Is it just coincidence that on the day this is posted your blog is blocked by my (south) Korean ISP ? (given that it was only for 5 odd hours I am guessing that it probably was :).

I'd have a beer to see young Kim kickin it with his old man.

Posted by: Hojuin | November 02, 2005 at 01:20 AM

Shirt? Who the hell wears shirts? It's bare feet and overalls or nothing. Oh...and did you say I had to come to Seoul for this? Do they still allow oxcarts on the highway?

And you better lay off the coffee - that's 2 posts within the last week.

Posted by: Nomad | November 02, 2005 at 09:58 PM

You should start a pool on the date - 10,000 won per?

Posted by: Richardson | November 03, 2005 at 05:54 AM

They need to start a companion website for women:


Enter your age, body stats, and weight to determine when, if ever, you will next be fucked.
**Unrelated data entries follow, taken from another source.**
/-! Drift and the tiers (chapter 2). -/

/-- A move advances (R38–R41): a chunk of the first pass is followed by the next one, whose dirty bit is
cleared; the last chunk with nothing left dirty brings SWITCHING; the switch writes the destination to
both copies of the home map and brings FREEING; a stall that runs out returns the page to MOVING. The
page's bytes and everything else stay.

A move that takes too long, or whose source nothing refers to any more, ends (R37, R40, R41): an
abandoned move leaves the page HOME where it was and frees the destination; a page in FREEING becomes
HOME. No byte of the range changes.

Rounds, uncorrectable lines, lost modules and drains (R45, R46, R53–R55, R60, R61, R461). A Drift round
halves HEAT by HEAT_DECAY_SHIFT; a NONE page's uncorrectable line is poisoned, a MIRROR page's with both
copies sound is not; a lost module is marked; a page of a lost module takes the place chosen for it; a
drain that finds no DRAM home sets DRAINED. An address outside the range has no line. -/
def Obligations.DriftMovesPages : Prop :=
  (∀ (s : State) (r : Nat) (m : Move), s.powered = true → s.ti.moves.get? r = some m →
    (entryOf s m.page).state = 1 → m.passed = false → m.chunk < 31 →
    exec (.driftChunkCopyDone r) s = .next (s.setTi { s.ti with
      moves := s.ti.moves.set r { m with chunk := m.chunk + 1, dirty := m.dirty.del (m.chunk + 1) } })) ∧
  (∀ (s : State) (r : Nat) (m : Move), s.powered = true → s.ti.moves.get? r = some m →
    (entryOf s m.page).state = 1 → m.passed = false → m.chunk = 31 → m.dirty = [] →
    ∃ t, exec (.driftChunkCopyDone r) s = .next t ∧ (entryOf t m.page).state = 2 ∧
      (entryOf t m.page).slot = (entryOf s m.page).slot ∧
      t.ti.moves.get? r = some { m with passed := true, chunk := 32 } ∧
      (∀ p, p ≠ m.page → entryOf t p = entryOf s p) ∧ t = s.setTi t.ti ∧ t.ti.used = s.ti.used) ∧
  (∀ (s : State) (r : Nat) (m : Move), s.powered = true → s.ti.moves.get? r = some m →
    (entryOf s m.page).state = 2 →
    ∃ t, exec (.switchComplete r) s = .next t ∧
      (entryOf t m.page).place = m.dst ∧ (entryOf t m.page).state = 3 ∧
      t.ti.homeB.get? m.page = t.ti.homeA.get? m.page ∧
      (∀ p, p ≠ m.page → entryOf t p = entryOf s p) ∧ t = (s.setTi t.ti).setFr t.fr ∧
      t.ti.used = s.ti.used) ∧
  (∀ (s : State) (r : Nat) (m : Move) (since : Nat), s.powered = true → s.pw.refclk = true →
    s.ti.moves.get? r = some m → m.stallSince = some since → (entryOf s m.page).state = 2 → m.backs < 15 →
    ∃ t, exec (.switchStallExpiry r) s = .next t ∧ (entryOf t m.page).state = 1 ∧
      (entryOf t m.page).place = (entryOf s m.page).place ∧
      t.now = max s.now (since + if touchesFlash m then 250000 else 2000) ∧
      t.ti.moves.get? r = some { m with backs := m.backs + 1, stallSince := none } ∧
      (∀ p, p ≠ m.page → entryOf t p = entryOf s p) ∧ t = (s.setNow t.now).setTi t.ti) ∧
  (∀ (s : State) (r : Nat) (m : Move) (since : Nat), s.powered = true → s.ti.moves.get? r = some m →
    m.stallSince = some since → (entryOf s m.page).state = 2 → (entryOf s m.page).tier ≠ 0 → 15 ≤ m.backs →
    s.ti.plan = [] → s.ti.drainItems = [] →
    ∃ t, exec (.switchStallExpiry r) s = .next t ∧ (entryOf t m.page).state = 0 ∧
      (entryOf t m.page).place = (entryOf s m.page).place ∧ t.ti.moves = s.ti.moves.erase r ∧ t.mem = s.mem) ∧
  (∀ (s : State) (r : Nat) (m : Move), s.powered = true → s.pw.refclk = true → s.ti.moves.get? r = some m →
    (entryOf s m.page).state ≠ 3 → (entryOf s m.page).tier ≠ 0 → s.ti.plan = [] → s.ti.drainItems = [] →
    ∃ t, exec (.moveTimeout r) s = .next t ∧ (entryOf t m.page).state = 0 ∧
      (entryOf t m.page).place = (entryOf s m.page).place ∧ t.ti.moves = s.ti.moves.erase r ∧
      m.started + 1000 * (if touchesFlash m then Par.moveTimeoutFlash s else Par.moveTimeoutDram s) ≤ t.now ∧
      t.mem = s.mem) ∧
  (∀ (s : State) (tier slot r : Nat) (m : Move), s.powered = true → refsOf s tier slot = 0 →
    s.ti.moves.first? (fun _ m => m.srcTier = tier && m.srcSlot = slot && (entryOf s m.page).state = 3) = some (r, m) →
    s.ti.plan = [] → s.ti.drainItems = [] →
    ∃ t, exec (.sourceRefcountZero tier slot) s = .next t ∧ (entryOf t m.page).state = 0 ∧
      (entryOf t m.page).place = (entryOf s m.page).place ∧ t.ti.moves = s.ti.moves.erase r ∧ t.mem = s.mem) ∧
  (∀ (s : State) (page : Nat) (e : HomeEntry), drumAllowed s 0 = true → s.ti.homeA.get? page = some e → e.hint ≠ 3 →
    ∃ t, exec .driftRound s = .next t ∧ (entryOf t page).heat = e.heat - e.heat / 2 ^ Par.heatDecayShift s ∧
      (getDrum t 0).running = true ∧ t.mem = s.mem) ∧
  (∀ (s : State) (task : Nat), s.powered = true → (getDrum s task).running = true →
    exec (.drumbeatRunEnd task) s =
      .next (setDrum task { getDrum s task with running := false, lastEnd := s.now } s)) ∧
  (∀ (s : State) (pha copy m : Nat), s.powered = true → pha / 0x200000 < s.ti.rangePages →
    ((entryOf s (pha / 0x200000)).tier = 1 ∨ (entryOf s (pha / 0x200000)).tier = 2) →
    (entryOf s (pha / 0x200000)).arranged = 0 →
    moduleOf s (entryOf s (pha / 0x200000)).tier (entryOf s (pha / 0x200000)).slot = some m →
    s.ti.ueLog = [] → 1 < Par.ueLossCount s →
    exec (.uncorrectableLine pha copy) s =
      .next (setPoison (s.setTi { s.ti with ueLog := [(m, pha / 64, s.now)] }) pha)) ∧
  (∀ (s : State) (pha copy m : Nat), s.powered = true → pha / 0x200000 < s.ti.rangePages →
    ((entryOf s (pha / 0x200000)).tier = 1 ∨ (entryOf s (pha / 0x200000)).tier = 2) →
    (entryOf s (pha / 0x200000)).arranged = 1 →
    slotGood s (entryOf s (pha / 0x200000)).tier (entryOf s (pha / 0x200000)).slot = true →
    slotGood s (entryOf s (pha / 0x200000)).tier (entryOf s (pha / 0x200000)).mirror = true →
    moduleOf s (entryOf s (pha / 0x200000)).tier (if copy = 1 then (entryOf s (pha / 0x200000)).mirror
      else (entryOf s (pha / 0x200000)).slot) = some m →
    s.ti.ueLog = [] → 1 < Par.ueLossCount s →
    exec (.uncorrectableLine pha copy) s = .next (s.setTi { s.ti with ueLog := [(m, pha / 64, s.now)] })) ∧
  (∀ (s : State) (pha copy : Nat), s.ti.rangePages ≤ pha / 0x200000 →
    exec (.uncorrectableLine pha copy) s = .fault (.absentAddress pha)) ∧
  (∀ (s : State) (m : Nat), s.powered = true → moduleSlots s m ≠ 0 → s.ti.lostModules.mem m = false →
    ∃ t, exec (.moduleLost m) s = .next t ∧ t.ti.lostModules = s.ti.lostModules.add m ∧ t.mem = s.mem ∧
      s.rc.newest < t.rc.newest) ∧
  (∀ (s : State) (page : Nat) (p : Place), s.powered = true → s.ti.rebuild.has page = true →
    s.ti.waiting.mem page = false → (entryOf s page).state = 0 →
    ((entryOf s page).tier = 1 ∨ (entryOf s page).tier = 2) → (entryOf s page).arranged = 0 →
    choosePlace s (entryOf s page) = some p →
    ∃ t, exec (.pageRebuildDone page) s = .next t ∧ (entryOf t page).place = p ∧
      t.ti.rebuild = s.ti.rebuild.erase page ∧ t.mem = s.mem) ∧
  (∀ (s : State) (page : Nat) (p : Place), s.powered = true → s.ti.waiting.mem page = true →
    ((entryOf s page).tier = 1 ∨ (entryOf s page).tier = 2) → (entryOf s page).arranged = 0 →
    choosePlace s (entryOf s page) = some p →
    ∃ t, exec (.waitingPageHomed page) s = .next t ∧ (entryOf t page).place = p ∧
      t.ti.waiting = s.ti.waiting.del page ∧ t.mem = s.mem) ∧
  (∀ (s : State), s.powered = true → s.ti.drainItems ≠ [] → s.pw.stage = 0 →
    s.ti.homeA.any (fun kv => kv.2.tier = 1 || kv.2.tier = 2) = false → s.ti.moves = [] →
    ∃ t, exec .tierDrainDone s = .next t ∧ t.ti.drained = true ∧ t.ti.drainItems = [] ∧ t.mem = s.mem ∧
      (∀ n it, n ∈ s.ti.drainItems → s.ho.items.get? n = some it → it.ended = none →
        ∃ it', t.ho.items.get? n = some it' ∧ it'.ended = some Config.ok))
Posted by: Kevin Kim | November 04, 2005 at 10:48 PM

If I can't touch my own junk under the guise of scratching then what's the fun in going out in public. I'd just as soon stay home with my sister and my goat.

On a side note I saw this article and thought of you:

Well I didn't think about you, I thought about your gaywatch.

Posted by: Joel | November 05, 2005 at 12:05 AM

Masturbation, beastiality, incest, and homosexuality all in one comment - way to go, Joel!

Posted by: Nomad | November 05, 2005 at 12:41 AM

On behalf of us country folk everywhere. :)

Posted by: Joel | November 05, 2005 at 04:06 AM

I thought the Cunt Tree Folk were mythical! Day-yamn!

life is like a box of chalk clits

Posted by: Kevin Kim | November 07, 2005 at 05:47 AM

Nomad, we don't allow oxcarts, but I'm sure you can find one of them country buses (you know, the kind that allows you to bring on chickens and as many pounds of vegetables and grains as you can carry on your head) to bring you to the big city.

Joel, the Gaywatch team has been notified. My regards to the goat.

And finally, Kevin, thanks as always for helping me making my blog such a classy joint. [see what happens when you deprive a young man of alcohol?]